First Line: BUT ONCE I WENT THROUGH THE LANES, OVER THE SHARP
Last Line: AND THE LAPWINGS CRYING FREE ABOVE THE PLOUGH.
Subject(s): ENGLAND; NATURE; ENGLISH;

But once I went through the lanes, over the sharp
Tilt of the little bridges; past the forge,
And heard the clang of anvil and iron,
And saw the founting sparks in the dusky forge,
And men outside with horses, gossiping.
So I came through that April England, moist
And green in its lush fields between the willows,
Foaming with cherry in the woods, and pale
With clouds of lady's-smock along the hedge,
Until I came to a gate and left the road
For the gentle fields that enticed me, by the farms,
Wandering through the embroidered fields, each one
So like its fellow; wandered through the gaps,
Past the mild cattle knee-deep in the brooks,
And wandered drowsing as the meadows drowsed
Under the pale wide heaven and slow clouds.

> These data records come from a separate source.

/-! Other functions (R292 to R295). -/

/-- A new auxiliary result of input code `code` counts for OT_SOURCE (R292). -/
def otResult (code : Nat) (d : Dev) : Dev :=
  let step (k : Nat) (h : Nat) : Nat :=
    if nth 0 (otCodes d) k = code ∧ code ≠ 0 then
      (match tempOfCode d code with
       | some t => if d.num Param.OT_TRIP ≤ t then h + 1 else 0
       | none => 0)
    else h
  { d with saf := { d.saf with otHigh := d.saf.otHigh.zipIdx.map fun x => step x.2 x.1 } }

/-- OVER_TEMPERATURE_TRIP is due (R292): two consecutive results of either input, or an input invalid. -/
def otDue (d : Dev) : Bool := (otInvalid d && !d.pow.starting) || d.saf.otHigh.any (decide <| 2 ≤ ·)

/-- OVER_TEMPERATURE_TRIP (R292): class H. -/
def otTrip (s : State) (d : Dev) : Dev :=
  let k := if 2 ≤ nth 0 d.saf.otHigh 0 ∨ otBad d 0 = true then 0 else 1
  d.when (otDue d) (trip s 6 (nth 0 (otCodes d) k) ((tempOfCode d (nth 0 (otCodes d) k)).getD 0) none)

/-- OVER_TEMPERATURE_TRIP. -/
def execOverTemperatureTrip (s : State) : Out := devStep s (otTrip s)

/-- PILOT_INTEGRITY_TRIP (R293): the diode is class H; reference, read-back and SHORT are class S. -/
def pilotTrip (s : State) (d : Dev) : Dev :=
  let d := d.when (decide (3 ≤ d.saf.negBad)) (trip s 7 1 d.samp.pilot.negMv none)
  let d := d.when (pilotELong s.clk.frame d) (trip s 7 2 0 none)
  let d := d.when (decide (2 ≤ d.saf.refBad)) (trip s 7 3 0 (some SBit.pilot))
  let d := d.when (decide (3 ≤ d.saf.backBad)) (trip s 7 4 d.samp.pilot.posMv (some SBit.pilot))
  d.when (decide (3 ≤ d.saf.shortBad)) (trip s 7 5 0 (some SBit.pilot))

/-- PILOT_INTEGRITY_TRIP. -/
def execPilotIntegrityTrip (s : State) : Out := devStep s (pilotTrip s)

/-- PILOT_E_TIMEOUT (R242, R293). -/
def execPilotETimeout (s : State) : Out :=
  devStep s fun d => d.when (pilotELong s.clk.frame d) (trip s 7 2 0 none)

/-- PE_CONTINUITY_TRIP (R294): ten cycles, or UGN faulty (class S). -/
def peTrip (s : State) (d : Dev) : Dev :=
  let d := d.when (decide (10 ≤ d.saf.peCycles)) (trip s 8 1 (d.metr.grid.unRms / 1000) none)
  d.when ((d.chan 3).faulty) (trip s 8 2 0 (some SBit.ugn))

/-- PE_CONTINUITY_TRIP. -/
def execPeContinuityTrip (s : State) : Out := devStep s (peTrip s)

/-- The insulation monitor runs (R295): a DC session in cable check, pre-charge or transfer. -/
def isoRuns (d : Dev) : Bool :=
  d.ses.isOpen && dcKind d && d.unitOn 10 && decide (1 ≤ d.dc.phase ∧ d.dc.phase ≤ 3)

/-- The monitor switches UISO (R140, R295): to SCS mode while it runs, to continuous mode otherwise, at a tick at which
conversions start (DESIGN CHOICE, log entry 153). -/
def uisoStep (n : Nat) (d : Dev) : Dev :=
  let want := if isoRuns d then 2 else 1
  if d.unitOn 10 ∧ n % 3 = 0 ∧ (d.chan 17).mode ≠ want then d.onChan 17 fun ch => { ch with mode := want, modeAt := n }.reset
  else d

/-- A threshold in Ω/V as kΩ (R295). -/
def isoLimit (d : Dev) (ohmV : Nat) : Nat := ohmV * d.nat Param.RATED_UDC / 1000000

/-- The resistance of a pair in kΩ, rounded down (R295); none for a difference of 0 or less. -/
def isoValue (d : Dev) (plus minus : Int) : Option Nat :=
  if plus - minus ≤ 0 then none
  else some ((2 * (d.nat Param.ISO_INJ_VOLT : Int)) / (plus - minus) - d.nat Param.ISO_NET_RES).toNat

/-- The drive on ISO_INJ (R295): none while the monitor rests; else its polarity, and whether it is the measuring drive. -/
def isoDrive (n : Nat) (d : Dev) : Option (Bool × Bool) :=
  if isoRuns d then d.saf.isoAt.map fun f => (d.saf.isoPositive, decide (f + d.nat Param.ISO_SETTLE ≤ n)) else none
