-- ==== Sys2Proof/Machine/Display.lean ====
section
/-!
DEFINITION. The display (chapter 08, R226 to R230): the scroll sequence, its steps, the press of DISP_BTN, and the
glyphs of the glass.
-/

namespace Sys2Proof.Machine

/-! The sequence. -/

/-- Entry k of DISP_LIST (R229): kind, argument, identifier. -/
def dispEntry (d : Dev) (k : Nat) : Nat × Nat × Nat :=
  let l := d.blk Param.DISP_LIST
  (fieldAt l (4 + 4 * k) 1, fieldAt l (5 + 4 * k) 1, fieldAt l (6 + 4 * k) 1)

/-- Items of the sequence (R228): 98, 99, then the entries. -/
def dispItems (d : Dev) : Nat := 2 + min 46 (fieldAt (d.blk Param.DISP_LIST) 0 1)

/-- Pages of an item (R228, R229). -/
def dispPages (d : Dev) (item : Nat) : Nat :=
  if item = 0 then max 1 (((swIdent d).length + 7) / 8)
  else if item = 1 then 2
  else if (dispEntry d (item - 2)).1 = 0x0F then 2 else 1

/-- A step shows the local date of a demand maximum, and another its local time, before the item is left (R229 kind 0x03;
log entry 139). -/
def dispHasAlt (d : Dev) (item : Nat) : Bool := 2 ≤ item && decide ((dispEntry d (item - 2)).1 = 0x03)

/-- The next page, or the next item after the last page (R228, R230). -/
def dispAdvance (n : Nat) (d : Dev) : Dev :=
  let x := d.disp
  let x' := if x.page + 1 < dispPages d x.item then { x with page := x.page + 1, since := n, alt := 0 }
    else { x with item := (x.item + 1) % dispItems d, page := 0, since := n, alt := 0 }
  { d with disp := x' }

/-- A step (R230): it stops automatic scrolling; steps of one frame count as one. -/
def displayStep (n : Nat) (d : Dev) : Dev :=
  if d.disp.lastStep = n ∧ d.disp.manual = some n then d
  else
    let d := { d with disp := { d.disp with manual := some n, lastStep := n } }
    if dispHasAlt d d.disp.item && decide (d.disp.alt < 2) then
      { d with disp := { d.disp with alt := d.disp.alt + 1, since := n } }
    else dispAdvance n d

/-- The segment test item for one dwell (R230). -/
def segTestStart (n : Nat) (d : Dev) : Dev :=
  { d with disp := { d.disp with segTest := some (n + secs (d.nat Param.DISP_DWELL)) } }

/-- DISPLAY_DWELL is due (R228): the page was shown for DISP_DWELL and no manual step holds it. -/
def dwellDue (n : Nat) (d : Dev) : Bool :=
  d.disp.manual.isNone && decide (d.disp.since + secs (d.nat Param.DISP_DWELL) ≤ n)

/-- DISPLAY_DWELL. -/
def execDisplayDwell (s : State) : Out := devStep s fun d => d.when (dwellDue s.clk.frame d) (dispAdvance s.clk.frame)

/-- DISP_MANUAL_TIMEOUT is due (R230). -/
def manualDue (n : Nat) (d : Dev) : Bool :=
  match d.disp.manual with
  | some k => decide (k + secs (d.nat Param.DISP_MANUAL_TIMEOUT) ≤ n)
  | none => false

/-- DISP_MANUAL_TIMEOUT: scrolling resumes from the item shown (R230). -/
def execDispManualTimeout (s : State) : Out :=
  devStep s fun d => d.when (manualDue s.clk.frame d) fun d =>
    { d with disp := { d.disp with manual := none, since := s.clk.frame } }

/-- DISP_BTN_RELEASE after a press of a number of frames (R230): a step, the segment test, or nothing. A stuck press
ends; during chatter the press is ignored, and the input must be stable for 100 ms from its release on. -/
def btnReleaseEff (n frames : Nat) (d : Dev) : Dev :=
  if d.disp.btnStuck then { d with disp := { d.disp with btnStuck := false } }
  else if n < d.disp.btnIgnoreUntil then { d with disp := { d.disp with btnIgnoreUntil := n + ms 100 } }
  else if frames < ms 20 then d
  else if frames < secs 2 then displayStep n d
  else if frames ≤ secs 5 then segTestStart n d else d

/-- DISP_BTN_RELEASE. -/
def execDispBtnRelease (frames : Nat) (s : State) : Out := devStep s (btnReleaseEff s.clk.frame frames)

/-- DISP_BTN_STUCK (R230), the press held for a number of frames: more than 30 s. -/
def execDispBtnStuck (frames : Nat) (s : State) : Out :=
  devStep s fun d => d.when (!d.disp.btnStuck && decide (secs 30 < frames)) fun d =>
    ({ d with disp := { d.disp with btnStuck := true } }).raise Src.own Event.DISP_BTN_STUCK []

/-- Chatter of the button (R230): ignored until stable for 100 ms; logged where the input was not ignored before. -/
def btnChatterEff (n : Nat) (d : Dev) : Dev :=
  let was := decide (n < d.disp.btnIgnoreUntil)
  let d := { d with disp := { d.disp with btnIgnoreUntil := n + ms 100 } }
  if was then d else d.raise Src.own Event.DISP_BTN_CHATTER []

/-- DISP_BTN_CHATTER (R230), a number of edges within 100 ms: more than 20. -/
def execDispBtnChatter (edges : Nat) (s : State) : Out :=
  devStep s fun d => d.when (decide (20 < edges)) (btnChatterEff s.clk.frame)

/-- A committed DISP_LIST restarts the sequence at item 98 (R228). -/
def dispRestart (n : Nat) (d : Dev) : Dev :=
  { d with disp := { d.disp with item := 0, page := 0, since := n, alt := 0 } }

/-- The LCD is driven (R53, R65): its unit is enabled and not shed. -/
def lcdOn (d : Dev) : Bool := d.unitOn 4 && !d.pow.shed

/-- The common that is selected (R227), 32 frames each; none while the LCD is not driven. R227 does not say where the cycle
begins: it begins with frame m (DESIGN CHOICE, log entry 167). -/
def lcdCommon (c : Clk) (d : Dev) : Option Nat := if lcdOn d then some ((c.frame - c.startFrame) / 32 % 4) else none

/-- The waveform is inverted, in every other LCD frame of 128 frames (R227). -/
def lcdInverted (c : Clk) : Bool := decide ((c.frame - c.startFrame) / 128 % 2 = 1)

/-- VLCD in mV (R445): 3.00 V and 0.133 V for each step of DISP_CONTRAST. -/
def lcdVoltage (d : Dev) : Nat := 3000 + 133 * d.nat Param.DISP_CONTRAST

/-- DISP_POSITION (R234): the identifier shown; 0xFF while the display is not driven. -/
def dispPosition (d : Dev) : Nat :=
  if !lcdOn d then 0xFF
  else if d.disp.item = 0 then 98 else if d.disp.item = 1 then 99 else (dispEntry d (d.disp.item - 2)).2.2

/-! The glass. -/

/-- Segments g f e d c b a of a character, a in bit 0 (R226, R228); no glyph is blank. -/
def glyph (c : Nat) : BitVec 7 :=
  match c with
  | 0x30 => 0x3F#7 | 0x31 => 0x06#7 | 0x32 => 0x5B#7 | 0x33 => 0x4F#7 | 0x34 => 0x66#7
  | 0x35 => 0x6D#7 | 0x36 => 0x7D#7 | 0x37 => 0x07#7 | 0x38 => 0x7F#7 | 0x39 => 0x6F#7
  | 0x41 => 0x77#7 | 0x62 => 0x7C#7 | 0x42 => 0x7C#7 | 0x43 => 0x39#7 | 0x64 => 0x5E#7 | 0x44 => 0x5E#7
  | 0x45 => 0x79#7 | 0x46 => 0x71#7 | 0x48 => 0x76#7 | 0x4C => 0x38#7 | 0x6E => 0x54#7 | 0x6F => 0x5C#7
  | 0x50 => 0x73#7 | 0x72 => 0x50#7 | 0x74 => 0x78#7 | 0x55 => 0x3E#7 | 0x2D => 0x40#7
  | _ => 0#7

/-- The two segment lines of a digit (R226): COM0 to COM3 drive a, f, e, d, then b, g, c and the decimal point. -/
def digitLines (g : BitVec 7) (dp : Bool) : List (BitVec 4) :=
  let b (k : Nat) := BitVec.ofBool (g.getLsbD k)
  [b 3 ++ b 4 ++ b 5 ++ b 0, BitVec.ofBool dp ++ b 2 ++ b 6 ++ b 1]

/-- The decimal digits of a number, most significant first, in k places. -/
def digits (k n : Nat) : List Nat := (List.range k).map fun j => n / 10 ^ (k - 1 - j) % 10

/-- A hexadecimal digit as a character. -/
def hexChar (v : Nat) : Nat := if v < 10 then 0x30 + v else if v = 11 then 0x62 else if v = 13 then 0x64 else 0x37 + v

/-- What an item shows: nine main characters, the places (0 to 8) with a decimal point, and the annunciators lit in
SEG22 to SEG27. -/
structure Shown where
  chars : List Nat
  points : List Nat := []
  ann : List (Nat × Nat) := []

/-- Blank characters. -/
def blanks (k : Nat) : List Nat := List.replicate k 0x20

/-- A number in k places from D(10−k), with f decimals, leading zeros blanked down to the units digit; a negative one
shows "-" in D1. -/
def showNumber (k f : Nat) (z : Int) (ann : List (Nat × Nat)) : Shown :=
  let ds := (digits k (z.natAbs % 10 ^ k)).map (0x30 + ·)
  let cs := blanks (9 - k) ++ ds
  { chars := if z < 0 then 0x2D :: cs.drop 1 else cs, points := if f = 0 then [] else [8 - f], ann := ann }

/-- "kWh3" (R229): floor(mWh ÷ 1,000) modulo 10⁹, decimal point after D6. -/
def showKwh3 (e : Nat) (ann : List (Nat × Nat)) : Shown := showNumber 9 3 (e / 2 ^ 32 / 1000 % 10 ^ 9 : Nat) ann

/-- Annunciators of a family (R226, R229): unit, arrow, quadrant. -/
def famAnn (f : Nat) : List (Nat × Nat) :=
  if f = 0 ∨ f = 7 ∨ f = 9 then [(24, 0), (26, 0)]
  else if f = 1 ∨ f = 8 ∨ f = 10 then [(24, 0), (26, 1)]
  else if f = 2 then [(24, 1), (26, 0), (26, 2)] else if f = 3 then [(24, 1), (26, 1), (26, 3)]
  else if f = 4 then [(24, 1), (26, 1), (26, 2)] else if f = 5 then [(24, 1), (26, 0), (26, 3)]
  else [(24, 2)]

/-- The annunciator of a tariff (R226). -/
def tariffAnn (t : Nat) : List (Nat × Nat) := if 1 ≤ t ∧ t ≤ 8 then [(22 + (t - 1) / 4, (t - 1) % 4)] else []

/-- The dashes of an item whose value does not exist (R228). -/
def dashes (k : Nat) : Shown := { chars := 0x20 :: blanks (8 - k) ++ List.replicate k 0x2D }

/-- A side exists: the AC outlet while OUTLET_AC is enabled (R65, R228). -/
def sideShown (d : Dev) (side : Nat) : Bool := decide (side = 0) || d.unitOn 8

/-- A family exists: the outlet's registers while their unit is enabled (R65, R228). -/
def famShown (d : Dev) (f : Nat) : Bool :=
  decide (f < 7) || (decide (f < 9) && d.unitOn 8) || (decide (9 ≤ f ∧ f < 11) && d.unitOn 9)

/-- The unit of a family (R226, R229). -/
def unitAnn (f : Nat) : List (Nat × Nat) := (famAnn f).take 1

/-- Local date and time as shown. -/
def showDate (d : Dev) (t : Nat) : Shown :=
  let c := civil (localTime d t / 86400)
  { chars := 0x20 :: (digits 2 c.2.2 ++ digits 2 c.2.1 ++ digits 4 c.1).map (0x30 + ·), points := [2, 4] }

/-- Local time of day as shown. -/
def showTime (d : Dev) (t : Nat) : Shown :=
  let l := localTime d t % 86400
  { chars := blanks 3 ++ (digits 2 (l / 3600) ++ digits 2 (l / 60 % 60) ++ digits 2 (l % 60)).map (0x30 + ·)
    points := [4, 6] }

/-- P_TOTAL of a side, pW. -/
def sideP (x : AcSide) : Int := (x.phases.filter fun p => p.metered && p.valid).foldl (fun a p => a + p.cp) 0

/-- Outlet import of the running or the last session (R229 kind 0x0B). -/
def sessionImport (r : Regs) (d : Dev) : Nat :=
  match d.led.records.getLast? with
  | none => 0
  | some x =>
    let f := if bodyDc x.body then 9 else 7
    let start := (nth {} x.startFams 0).total
    let now := if x.endFrame = 0 then r.total f else fieldAt x.body 0x0D0 8 * 2 ^ 32 + fieldAt x.body 0x0D8 4
    now - start

/-- A list entry as shown (R229). `setCheck` is METR_SET_CHECK. -/
def showEntry (s : State) (setCheck : Nat) (d : Dev) (kind arg : Nat) : Shown :=
  let fam (f : Nat) (e : Nat) (extra : List (Nat × Nat)) : Shown :=
    if famShown d f then showKwh3 e (famAnn f ++ extra) else dashes 8
  let ph : Phase := nth {} (d.metr.side (arg / 16)).phases (arg % 16 - 1)
  let page (v : Nat) : Shown :=
    let h := (List.range 8).map fun j => hexChar (v / 16 ^ (15 - 8 * d.disp.page - j) % 16)
    { chars := (0x31 + d.disp.page) :: h, points := [4], ann := [(25, 3)] }
  let side (k : Nat) (x : Shown) : Shown := if sideShown d k then x else dashes 8
  match kind with
  | 0x01 => fam arg (s.regs.total arg) []
  | 0x02 => fam (arg % 16) (nth 0 (nth {} s.regs.fams (arg % 16)).tariffs (arg / 16 - 1)) (tariffAnn (arg / 16))
  | 0x03 =>
    let m := nth (0, 0) (nth {} d.tar.demands (arg % 4 - 1)).maxima (arg / 16)
    if d.disp.alt = 1 then showDate d m.2 else if d.disp.alt = 2 then showTime d m.2 else showNumber 9 3 (m.1 / 1000 : Nat) ((24, 3) :: tariffAnn (arg / 16))
  | 0x04 => showDate d d.tar.rtc
  | 0x05 => showTime d d.tar.rtc
  | 0x06 => { chars := blanks 8 ++ [0x30 + s.regs.tariff], ann := tariffAnn s.regs.tariff }
  | 0x07 =>
    let p := sideP (d.metr.side arg)
    side arg (showNumber 8 3 (cdiv p (10 ^ 12)) [(24, 3), (26, if p < 0 then 1 else 0)])
  | 0x08 => side (arg / 16) (showNumber 8 1 (ph.urms / 100000 : Nat) [(25, 0), (27, arg % 16 - 1)])
  | 0x09 => side (arg / 16) (showNumber 8 2 (ph.irms / 10000 : Nat) [(25, 1), (27, arg % 16 - 1)])
  | 0x0A => side arg (showNumber 8 3 ((d.metr.side arg).freq : Nat) [(25, 2)])
  | 0x0B =>
    if d.led.records.isEmpty then dashes 8
    else showKwh3 (sessionImport s.regs d) ((24, 0) :: (if d.ses.isOpen then [(29, 0)] else []))
  | 0x0C =>
    match d.tar.snaps.head? with
    | some x => if famShown d arg then showKwh3 (nth {} x.fams arg).total (unitAnn arg) else dashes 8
    | none => dashes 8
  | 0x0D => { chars := (slice Config.serialNumber 7 9).map BitVec.toNat }
  | 0x0E =>
    { chars := (0x30 + s.clk.mode.code) :: blanks 2 ++
        (List.range 6).map fun j => hexChar (d.pow.causes.toNat / 16 ^ (5 - j) % 16) }
  | 0x0F => page setCheck
  | _ => { chars := List.replicate 9 0x38, points := List.range 9,
           ann := (List.range 40).map fun k => (22 + k / 4, k % 4) }

/-- The item shown (R228). -/
def showItem (s : State) (setCheck : Nat) (d : Dev) : Shown :=
  if d.disp.item = 0 then
    let pages := dispPages d 0
    let cs := ((slice (swIdent d) (8 * d.disp.page) 8).map BitVec.toNat)
    { chars := (if 1 < pages then 0x31 + d.disp.page else 0x20) :: cs, ann := if 1 < pages then [(25, 3)] else [] }
  else if d.disp.item = 1 then
    let v := metrCheck d
    { chars := (0x31 + d.disp.page) :: (List.range 8).map fun j => hexChar (v / 16 ^ (15 - 8 * d.disp.page - j) % 16)
      points := [4], ann := [(25, 3)] }
  else
    let e := dispEntry d (d.disp.item - 2)
    showEntry s setCheck d e.1 e.2.1

/-- Annunciators of SEG28 to SEG31 and of the neutral fault, lit while their condition holds (R226, R229). -/
def conditions (s : State) (d : Dev) : List (Nat × Nat) :=
  let m := s.clk.mode
  ([(d.metr.missNeutral.isOpen, (27, 3)), (decide (d.tar.status = 1), (28, 0)), (decide (d.tar.status = 2), (28, 1)),
    (d.keys.cell1.low || d.keys.cell2.low || d.keys.cell1.failed || d.keys.cell2.failed, (28, 2)), (decide (d.keys.latched ≠ 0), (28, 3)),
    (d.ses.isOpen, (29, 0)), (decide (m = .degraded), (29, 1)), (decide (m = .safeStop), (29, 2)),
    (decide (m = .service), (29, 3)), (decide (d.gplc.st = 2), (30, 0)), (decide (d.veh.link = .hlc), (30, 1)),
    (!d.nfc.cards.isEmpty, (30, 2)), (decide (d.sw.lockSt = 2), (30, 3)),
    (d.win.irqStatus.getLsbD 3, (31, 0)), (d.metr.grid.est || d.metr.outlet.est || d.metr.dcs.est.isOpen, (31, 1)),
    (d.metr.pulses.any Pulse.level, (31, 2)), (decide (m = .quarantine), (31, 3))].filter Prod.fst).map Prod.snd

And then I came to a field where the springing grass
Was dulled by the hanging cups of fritillaries,
Sullen and foreign-looking, the snaky flower,
Scarfed in dull purple, like Egyptian girls
Camping among the furze, staining the waste
With foreign colour, sulky—dark and quaint,
Dangerous too, as a girl might sidle up,
An Egyptian girl, with an ancient snaring spell,
Throwing a net, soft round the limbs and heart,
Captivity soft and abhorrent, a close-meshed net,
—See the square web on the murrey flesh of the flower—
Holding her captive close with her bare brown arms.
Close to her little breast beneath the silk,
A gipsy Judith, witch of a ragged tent,
And I sank from the English field of fritillaries
Before it should be too late, before I forgot
The cherry white in the woods, and the curdled clouds,
And the lapwings crying free above the plough.